YOUR OBJECTIVE: Whenever a line carries the word "badOperand", pull it out of the entries.

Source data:

/-- Lane opcodes 0x20 to 0x3f (R349). -/
def decodeLane20 (op : Nat) (w0 w1 : W32) : Except DecodeError Instr :=
  match op with
  | 0x20 => .ok (.add (fld w0 16 8) (fld w0 8 8) (fld w0 0 8) (if (fld w0 8 8) == 0xff#8 || (fld w0 0 8) == 0xff#8 then w1 else 0#32))
  | 0x21 => .ok (.sub (fld w0 16 8) (fld w0 8 8) (fld w0 0 8) (if (fld w0 8 8) == 0xff#8 || (fld w0 0 8) == 0xff#8 then w1 else 0#32))
  | 0x22 => .ok (.mul (fld w0 16 8) (fld w0 8 8) (fld w0 0 8) (if (fld w0 8 8) == 0xff#8 || (fld w0 0 8) == 0xff#8 then w1 else 0#32))
  | 0x23 => .ok (.mulh (fld w0 16 8) (fld w0 8 8) (fld w0 0 8) (if (fld w0 8 8) == 0xff#8 || (fld w0 0 8) == 0xff#8 then w1 else 0#32))
  | 0x24 => .ok (.mad (fld w0 16 8) (fld w0 8 8) (fld w0 0 8) (fld w1 0 8) (fld w1 8 24))
  | 0x25 => .ok (.madw (fld w0 16 8) (fld w0 8 8) (fld w0 0 8) (fld w1 0 8) (fld w1 8 24))
  | 0x26 => zeroed .badOperand (fld w0 0 8 == 0#8) (.abs (fld w0 16 8) (fld w0 8 8) (if (fld w0 8 8) == 0xff#8 then w1 else 0#32))
  | 0x27 => .ok (.min (fld w0 16 8) (fld w0 8 8) (fld w0 0 8) (if (fld w0 8 8) == 0xff#8 || (fld w0 0 8) == 0xff#8 then w1 else 0#32))
  | 0x28 => .ok (.max (fld w0 16 8) (fld w0 8 8) (fld w0 0 8) (if (fld w0 8 8) == 0xff#8 || (fld w0 0 8) == 0xff#8 then w1 else 0#32))
  | 0x29 => .ok (.and (fld w0 16 8) (fld w0 8 8) (fld w0 0 8) (if (fld w0 8 8) == 0xff#8 || (fld w0 0 8) == 0xff#8 then w1 else 0#32))
  | 0x2a => .ok (.or (fld w0 16 8) (fld w0 8 8) (fld w0 0 8) (if (fld w0 8 8) == 0xff#8 || (fld w0 0 8) == 0xff#8 then w1 else 0#32))
  | 0x2b => .ok (.xor (fld w0 16 8) (fld w0 8 8) (fld w0 0 8) (if (fld w0 8 8) == 0xff#8 || (fld w0 0 8) == 0xff#8 then w1 else 0#32))
  | 0x2c => .ok (.andn (fld w0 16 8) (fld w0 8 8) (fld w0 0 8) (if (fld w0 8 8) == 0xff#8 || (fld w0 0 8) == 0xff#8 then w1 else 0#32))
  | 0x2d => .ok (.shl (fld w0 16 8) (fld w0 8 8) (fld w0 0 8) (if (fld w0 8 8) == 0xff#8 || (fld w0 0 8) == 0xff#8 then w1 else 0#32))
  | 0x2e => .ok (.shr (fld w0 16 8) (fld w0 8 8) (fld w0 0 8) (if (fld w0 8 8) == 0xff#8 || (fld w0 0 8) == 0xff#8 then w1 else 0#32))
  | 0x2f => .ok (.sra (fld w0 16 8) (fld w0 8 8) (fld w0 0 8) (if (fld w0 8 8) == 0xff#8 || (fld w0 0 8) == 0xff#8 then w1 else 0#32))
  | 0x30 => .ok (.rot (fld w0 16 8) (fld w0 8 8) (fld w0 0 8) (if (fld w0 8 8) == 0xff#8 || (fld w0 0 8) == 0xff#8 then w1 else 0#32))
  | 0x31 => .ok (.bfe (fld w0 16 8) (fld w0 8 8) (fld w0 0 8) (fld w1 0 8) (fld w1 8 24))
  | 0x32 => .ok (.bfi (fld w0 16 8) (fld w0 8 8) (fld w0 0 8) (fld w1 0 8) (fld w1 8 24))
  | 0x33 => zeroed .badOperand (fld w0 0 8 == 0#8) (.popc (fld w0 16 8) (fld w0 8 8) (if (fld w0 8 8) == 0xff#8 then w1 else 0#32))
  | 0x34 => zeroed .badOperand (fld w0 0 8 == 0#8) (.clz (fld w0 16 8) (fld w0 8 8) (if (fld w0 8 8) == 0xff#8 then w1 else 0#32))
  | 0x35 => zeroed .badOperand (fld w0 0 8 == 0#8) (.brev (fld w0 16 8) (fld w0 8 8) (if (fld w0 8 8) == 0xff#8 then w1 else 0#32))
  | 0x36 => .ok (.perm (fld w0 16 8) (fld w0 8 8) (fld w0 0 8) (fld w1 0 8) (fld w1 8 24))
  | 0x37 => .ok (.sel (fld w0 16 8) (fld w0 8 8) (fld w0 0 8) (fld w1 0 8) (fld w1 8 24))
  | 0x38 => .ok (.cmpEq (fld w0 16 8) (fld w0 8 8) (fld w0 0 8) (if (fld w0 8 8) == 0xff#8 || (fld w0 0 8) == 0xff#8 then w1 else 0#32))
  | 0x39 => .ok (.cmpNe (fld w0 16 8) (fld w0 8 8) (fld w0 0 8) (if (fld w0 8 8) == 0xff#8 || (fld w0 0 8) == 0xff#8 then w1 else 0#32))
  | 0x3a => .ok (.cmpLt (fld w0 16 8) (fld w0 8 8) (fld w0 0 8) (if (fld w0 8 8) == 0xff#8 || (fld w0 0 8) == 0xff#8 then w1 else 0#32))
  | 0x3b => .ok (.cmpGe (fld w0 16 8) (fld w0 8 8) (fld w0 0 8) (if (fld w0 8 8) == 0xff#8 || (fld w0 0 8) == 0xff#8 then w1 else 0#32))
  | 0x3c => .ok (.cmpLe (fld w0 16 8) (fld w0 8 8) (fld w0 0 8) (if (fld w0 8 8) == 0xff#8 || (fld w0 0 8) == 0xff#8 then w1 else 0#32))
  | 0x3d => .ok (.cmpGt (fld w0 16 8) (fld w0 8 8) (fld w0 0 8) (if (fld w0 8 8) == 0xff#8 || (fld w0 0 8) == 0xff#8 then w1 else 0#32))
  | 0x3e => .ok (.cmpLtu (fld w0 16 8) (fld w0 8 8) (fld w0 0 8) (if (fld w0 8 8) == 0xff#8 || (fld w0 0 8) == 0xff#8 then w1 else 0#32))
  | 0x3f => .ok (.cmpGeu (fld w0 16 8) (fld w0 8 8) (fld w0 0 8) (if (fld w0 8 8) == 0xff#8 || (fld w0 0 8) == 0xff#8 then w1 else 0#32))
  | _ => .error .badOpcode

WRITTEN REPLY:
  | 0x26 => zeroed .badOperand (fld w0 0 8 == 0#8) (.abs (fld w0 16 8) (fld w0 8 8) (if (fld w0 8 8) == 0xff#8 then w1 else 0#32))
  | 0x33 => zeroed .badOperand (fld w0 0 8 == 0#8) (.popc (fld w0 16 8) (fld w0 8 8) (if (fld w0 8 8) == 0xff#8 then w1 else 0#32))
  | 0x34 => zeroed .badOperand (fld w0 0 8 == 0#8) (.clz (fld w0 16 8) (fld w0 8 8) (if (fld w0 8 8) == 0xff#8 then w1 else 0#32))
  | 0x35 => zeroed .badOperand (fld w0 0 8 == 0#8) (.brev (fld w0 16 8) (fld w0 8 8) (if (fld w0 8 8) == 0xff#8 then w1 else 0#32))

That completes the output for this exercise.